Marie Curie: Uncovering a little known piece of history

Marie Curie is, without a doubt, the most well-known female scientist in the world. She conducted pioneering research in radioactivity and was the first woman to win the Nobel Prize, as well as the first person (and only woman) to win the Prize twice - and she happened to do it in two different disciplines (Physics and Chemistry). Her stern character and fierce dedication to her work have defined this emblematic figure until now. But, how much do we really know about her? While sorting through the Curie family archives at The National Library of France, writer and journalist Marie-Noëlle Himbert uncovered an unpublished manuscript written by Madame Curie in 1919, which reveals a new facet of this brilliant scientist: her active participation in the First World War.

Himbert looked beyond the “cold, closed-off woman… always dressed in black, who worried little over her appearance”, and discovered, through this manuscript, that Marie Curie was “more than a warrior, she was deeply human, with a strong desire for action and justice.”

The war: a call to action

Part of Marie Curie’s little known history is her strong contribution to the war effort. In 1914, after having learned how to use X-rays for diagnostic purposes from Dr. Antoine Béclère, she embarked on a mission to help treat soldiers injured in combat. With the help of generous benefactors, she gathered some 200 vehicles, equipped them, and set out to the battlefields. This new technology allowed Madame Curie to distinguish between bullet wounds, broken bones, and shrapnel. It is estimated that these 200 vehicles, nicknamed Little Curies, contributed to saving the lives of some 1 million people during the war.

A strong network

In order for Marie Curie to treat the largest amount of patients possible, she created a broad network of support, including the Women’s Union of France, the American dancer Loïe Fuller and Nicole Girard-Mangin, the first woman doctor on the frontlines. She also worked towards the emancipation of women, by creating a school for women, based both at the Radium Institution in Paris and at the Edith Cavelle War Hospital in Brussels. This schooling resulted in a diploma at the end of the program, which allowed women to become financially independent and help support their families during the War.

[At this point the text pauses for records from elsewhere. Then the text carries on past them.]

/-- The measurement chain (R172, R180 to R182, R185, R191, R194, R196): coarse values, lost clocks and stuck data lines, preset
switches, auto-zero and the calibration average.
PWM and trips (R201 to R204, R206 to R210): the two outputs of a complementary pair are never both on after an edge; the compare
values take over at their update points; a pair that is not enabled stops at once; trip inputs latch, and only an inactive source clears. -/
def Obligations.MeasurementAndPwm : Prop :=
  (∀ (s : State) (lane : LaneId) (now : Nat), s.hub.time.running = true → (s.hub.laneState lane).powered = true →
    (∀ (k : Fin 16) sum, (s.hub.cfg.sdOf k).enabled = true → (s.lane lane).sd[k].clockLoss = false → (s.lane lane).sd[k].stuck = false →
      ∃ t, exec (.coarseDecimation lane k sum now) s = .next t ∧
        (t.lane lane).sd[k].path = min 32767 ((((min sum 256 : Nat) : Int) - 128) * 256) ∧
        (t.lane lane).sd[k].age = min 2 ((s.lane lane).sd[k].age + 1) ∧
        (∀ j, j ≠ k → (t.lane lane).sd[j] = (s.lane lane).sd[j])) ∧
    (∀ g : Fin 2, s.hub.cfg.groupChannels g ≠ [] → ∃ t, exec (.sdClockLoss lane g now) s = .next t ∧
      (∀ k : Fin 16, k.val ∈ s.hub.cfg.groupChannels g → (t.lane lane).sd[k].clockLoss = true) ∧
      (s.hub.faults.log.length < 8000 → t.hub.faultActive .sdClockLoss [g.val] = true)) ∧
    (∀ (k : Fin 16) level, (s.hub.cfg.sdOf k).enabled = true → ∃ t, exec (.sdDataStuck lane k level now) s = .next t ∧
      (t.lane lane).sd[k].stuck = true ∧ (s.hub.faults.log.length < 8000 → t.hub.faultActive .sdDataStuck [k.val] = true)) ∧
    (∀ g : Fin 2, ∃ t, exec (.modulatorRestart lane g now) s = .next t ∧ ∀ k : Fin 16, k.val ∈ s.hub.cfg.groupChannels g →
      (t.lane lane).sd[k].clockLoss = false ∧ (t.lane lane).sd[k].age = 0 ∧ (t.lane lane).sd[k].eventAt = some (s.hub.at_ now).time.now) ∧
    (∀ (k : Fin 16) (v : Fin 4), ∃ t, exec (.presetSelect k v) s = .next t ∧ t.hub.meas.preset = s.hub.meas.preset.set k v.val ∧
      t.hub.meas.switches = s.hub.meas.switches ++ [Switch.mk k (s.hub.time.tick + 1) v s.hub.meas.skew[k]] ∧ t.lanes = s.lanes) ∧
    (∀ (k : Fin 16) on, ∃ t, exec (.skewRemoveSelect k on) s = .next t ∧ t.hub.meas.skew = s.hub.meas.skew.set k on ∧
      t.hub.meas.switches = s.hub.meas.switches ++ [Switch.mk k (s.hub.time.tick + 1) s.hub.meas.preset[k] on] ∧ t.lanes = s.lanes) ∧
    (∀ (k : Fin 16) w, w.channel = k.val → w.tick = (s.lane lane).tick → s.hub.meas.switches = [w] →
      ∃ t, exec (.presetSwitch lane) s = .next t ∧ (t.lane lane).sd[k].preset = w.preset ∧ (t.lane lane).sd[k].skew = w.skew ∧
        (w.preset ≠ (s.lane lane).sd[k].preset → (t.lane lane).sd[k].eventAt = some s.hub.time.now) ∧ t.hub = s.hub) ∧
    (∀ k : Fin 16, (s.hub.cfg.sdOf k).enabled = true → (s.hub.cfg.sdOf k).azPairs ≠ 0 → (s.hub.cfg.sdOf k).azMode = 1 →
      ((s.lane lane).mem.chan k).azState = 0 → ∃ t, exec (.autozeroRequest k) s = .next t ∧ t.hub = s.hub ∧
        (t.lane lane).mem = (s.lane lane).mem.setAz k 1 ((s.lane lane).mem.chan k).azResult ((s.lane lane).mem.chan k).azOffset) ∧
    (∀ k : Fin 16, ((s.lane lane).mem.chan k).azState = 2 → (s.lane lane).az[k].left = 0 →
      let v := divEven (s.lane lane).az[k].sum (s.hub.cfg.sdOf k).azTicks
      ∃ t, exec (.autozeroEnd lane k) s = .next t ∧ t.hub = s.hub ∧
        (v.natAbs ≤ (s.hub.cfg.sdOf k).azLimit → (t.lane lane).mem = (s.lane lane).mem.setAz k 0 1 v) ∧
        ((s.hub.cfg.sdOf k).azLimit < v.natAbs →
          (t.lane lane).mem = (s.lane lane).mem.setAz k 0 3 ((s.lane lane).mem.chan k).azOffset)) ∧
    (∀ a, s.hub.meas.avg = some a → a.left = 0 → ∃ t, exec .calibrationAveragingEnd s = .next t ∧ t.hub.meas.avg = none ∧ t.lanes = s.lanes ∧
      (a.bad = true → t.hub.meas.pending = s.hub.meas.pending) ∧
      (a.bad = false → a.channel < 16 → ∃ pt : CalPoint, pt.raw = divEven a.sum a.ticks ∧ pt.physical = a.physical ∧ pt.load = a.load ∧
        vgetN t.hub.meas.pending a.channel CalSet.empty =
          modifyAt (fun _ => some pt) (vgetN s.hub.meas.pending a.channel CalSet.empty) a.index))) ∧
  (∀ (s : State) (pair : Fin 6),
    let hi := fun (h : Hub) (k : Nat) => (vgetN h.pwm.outs k {}).high
    (∀ at_, s.hub.time.running = true → 4 * s.hub.time.tickAt ≤ at_ → ∃ t, exec (.pwmEdge pair at_) s = .next t ∧ t.lanes = s.lanes ∧
      (bit s.hub.pwm.running pair.val = false → t.hub.pwm = s.hub.pwm) ∧
      ((s.hub.pairCfg pair).mode = 0 → ¬ (hi s.hub (2 * pair) = true ∧ hi s.hub (2 * pair + 1) = true) →
        ¬ (hi t.hub (2 * pair) = true ∧ hi t.hub (2 * pair + 1) = true))) ∧
    (∀ at_, s.hub.time.running = true → 4 * s.hub.time.tickAt ≤ at_ → (s.hub.pairCfg pair).mode ≠ 2 → s.hub.carrierAt pair at_ = 0 →
      let pending := if s.hub.pwm.pendAt ≤ at_ then s.hub.pwm.compare else s.hub.pwm.pending
      ∃ t, exec (.carrierUpdatePoint pair false at_) s = .next t ∧ t.lanes = s.lanes ∧
        (∀ k, k = 2 * pair.val ∨ k = 2 * pair.val + 1 → vgetN t.hub.pwm.active k 0 = vgetN pending k 0) ∧
        (bit (s.hub.blockedPairs ||| s.hub.trippedPairs) pair.val = false → bit t.hub.pwm.running pair.val = true)) ∧
    (∀ v, s.hub.power.mode.isRunning = true → ∃ t, exec (.pairEnable v) s = .next t ∧ t.hub.pwm.enable = v % 64 ∧ t.lanes = s.lanes ∧
      (bit v pair.val = false → bit t.hub.pwm.running pair.val = false ∧ hi t.hub (2 * pair) = false ∧ hi t.hub (2 * pair + 1) = false)) ∧
    (∃ t, exec .pulseAdjustClear s = .next t ∧ t.lanes = s.lanes ∧ t.hub.pwm.pulseAdjust = Vector.replicate 12 0) ∧
    (∀ (input : Fin 4) high now,
      let c := s.hub.cfg.trip.ins.getD input (0, false)
      ∃ t, exec (.tripInEdge input high now) s = .next t ∧ t.lanes = s.lanes ∧ bit t.hub.pwm.ins input.val = (high == c.2) ∧
        (high = c.2 → c.1 ≠ 0 → s.hub.time.running = true → bit t.hub.pwm.tripLatch (32 + input.val) = true) ∧
        (high ≠ c.2 → t.hub.pwm.tripLatch = s.hub.pwm.tripLatch)) ∧
    (∀ mask, s.hub.power.mode.isRunning = true → ∃ t, exec (.tripClearRequest mask) s = .next t ∧ t.lanes = s.lanes ∧ ∀ i, i < 36 →
      (bit mask i = false → bit t.hub.pwm.tripLatch i = bit s.hub.pwm.tripLatch i) ∧
      (bit mask i = true → s.hub.sourceActive i = false → bit t.hub.pwm.tripLatch i = false) ∧
      (bit mask i = true → s.hub.sourceActive i = true → bit t.hub.pwm.tripLatch i = bit s.hub.pwm.tripLatch i ∧
        bit t.hub.pwm.clearRefused i = true)) ∧
    (∀ (k : Fin 12) read d now, s.hub.pwm.buffersOff = false → 10 * s.hub.cfg.trip.window < d → read % 3 ≠ (s.hub.at_ now).pwmPin k →
      ∃ t, exec (.pwmReadback k read d now) s = .next t ∧ t.hub.pwm.buffersOff = true ∧ t.hub.faultActive .pwmReadback [k.val] = true ∧
        (s.hub.power.mode = .service ∨ s.hub.power.mode.isRunning = true → t.hub.power.mode = .safe) ∧ t.lanes = s.lanes))
/-! ### Field inputs and outputs, safety functions -/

Marie Curie’s passion was not lost on her two daughters. Irène Curie joined her mother on the battlefield at the age of 17 to help the cause, and went on to win the Nobel Prize in Chemistry with her husband in 1935, while Eve Curie wrote her mother’s biography, Madame Curie, which became a best-seller worldwide.

Himbert has published her findings in a new book, "Portrait d’une femme engagée" (available in French).